Go through the entries below. Copy out every line that contains "does".
━━━━━ Material to process ━━━━━
/-! ### RC fields -/

/-- A register with RC fields is one of 32 bits with one field, does not stand where SEL does, and its SAT flag stands in another
register. -/
def RegDesc.rcOk (d : RegDesc) : Bool :=
  !d.fields.any (fun f => f.acc == .rc) ||
    (!d.w64 && d.fields.length == 1 && decide (0 < d.off) &&
      d.sat.all (fun p => decide (p.1 < 65536) && (List.range d.n).all (fun k => d.off + d.stride * k != p.1)))

/-- The tables' RC registers are such ones. -/
theorem Reg.tables_rcOk : ∀ blk, blk < 25 → (Reg.tables blk).all RegDesc.rcOk = true := by decide +kernel

/-- What the check of the tables says of an RC register. -/
theorem RegDesc.rcOk_spec {d : RegDesc} (h : d.rcOk = true) (hrc : d.fields.any (fun f => f.acc == .rc) = true) :
    d.w64 = false ∧ (∃ f, d.fields = [f] ∧ f.acc = .rc) ∧ 0 < d.off ∧ ∀ p, d.sat = some p → p.1 < 65536 ∧ ∀ k, k < d.n → d.off + d.stride * k ≠ p.1 := by
  unfold RegDesc.rcOk at h
  rw [hrc] at h
  simp only [Bool.not_true, Bool.false_or, Bool.and_eq_true, Bool.not_eq_true', beq_iff_eq, decide_eq_true_eq, List.length_eq_one_iff] at h
  obtain ⟨⟨⟨hw, f, hf⟩, ho⟩, hs⟩ := h
  refine ⟨hw, ⟨f, hf, by simpa [hf] using hrc⟩, ho, ?_⟩
  intro p hp
  simpa [hp] using hs

/-- The bits of a field cleared in a word. -/
theorem fld_clear (w : Word) {hi lo : Nat} (h : lo ≤ hi) (h' : hi < 32) : fld (w &&& ~~~w32 (2 ^ (hi + 1) - 2 ^ lo)) hi lo = 0 := by
  have e : 2 ^ (hi + 1) - 2 ^ lo = 2 ^ lo * (2 ^ (hi + 1 - lo) - 1) := by
    rw [Nat.mul_sub, ← Nat.pow_add, Nat.mul_one]
    congr 2
    omega
  apply Nat.eq_of_testBit_eq
  intro i
  unfold fld bits w32
  rw [Nat.testBit_mod_two_pow, Nat.testBit_div_two_pow, Nat.zero_testBit, BitVec.testBit_toNat, BitVec.getLsbD_and, BitVec.getLsbD_not,
    BitVec.getLsbD_ofNat, e, Nat.testBit_two_pow_mul, Nat.testBit_two_pow_sub_one]
  by_cases hi' : i < hi + 1 - lo
  · have h1 : i + lo < 32 := by omega
    simp [hi', h1]
  · simp [hi']

/-- The RC bits of a register whose only field is RC. -/
theorem RegDesc.mask_rc {d : RegDesc} {f : FieldDesc} (hf : d.fields = [f]) (hr : f.acc = .rc) :
    d.mask (· == .rc) = 2 ^ (f.hi + 1) - 2 ^ f.lo := by
  unfold RegDesc.mask
  rw [hf]
  simp [hr]

/-- What an RC read leaves of a register: the RC bits cleared, this cycle's increments counted (R9). -/
def Block.rcLeft (b : Block) (x : RegAt) : Word :=
  (b.vis x.desc x.idx x.k &&& ~~~w32 (x.desc.mask (· == .rc))) ||| w32 (min (b.fresh x.key).2 0xFFFFFFFF)

/-- A SAT flag that is cleared leaves the registers elsewhere. -/
theorem Block.clearBit_vis (b : Block) (key n : Nat) (d : RegDesc) (i k : Nat) (h : d.key i k ≠ key) :
    (b.clearBit key n).vis d i k = b.vis d i k := Tbl.get_put_other _ _ _ _ _ _ h

/-- What a register reads after its RC read, its SAT flag standing elsewhere. -/
theorem Block.rcClear_vis (b : Block) (x : RegAt) (hrc : x.desc.fields.any (fun f => f.acc == .rc) = true)
    (hs : ∀ p, x.desc.sat = some p → x.desc.key x.idx x.k ≠ regKey x.desc.blk (x.desc.spaces.headD 15) x.idx p.1) :
    (b.rcClear x).vis x.desc x.idx x.k = b.rcLeft x := by
  unfold Block.rcClear
  dsimp only
  rw [if_pos hrc]
  split
  · rename_i off s hsat
    rw [Block.clearBit_vis _ _ _ _ _ _ (hs _ hsat)]
    exact Tbl.get_put_same ..
  · exact Tbl.get_put_same ..

/-! ### A master's reads -/

/-- The control registers whose read does more than clear RC fields and latch words. -/
def Reg.actingReads : List (Nat × Nat × Nat) := [(1, 0, 0x58), (9, 15, 0x41C), (11, 0, 0x100), (23, 15, 0x418)]

/-- The read of any other register. -/
theorem Block.regRead_plain {b : Block} {m blk off : Nat} {x : RegAt} (hx : b.locate blk off m = some x)
    (ha : Reg.actingReads.contains (blk, x.space, x.desc.off) = false) :
    b.regRead m blk off = (b.rcValue x (b.peek blk x.space x.inst off m), (b.takeLatch blk x.space x.inst off m).rcClear x) := by
  unfold Block.regRead
  rw [hx]
  dsimp only
  split
  case h_5 => rfl
  all_goals simp_all [Reg.actingReads]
━━━━━
> Answer space
/-- A register with RC fields is one of 32 bits with one field, does not stand where SEL does, and its SAT flag stands in another
/-- The control registers whose read does more than clear RC fields and latch words. -/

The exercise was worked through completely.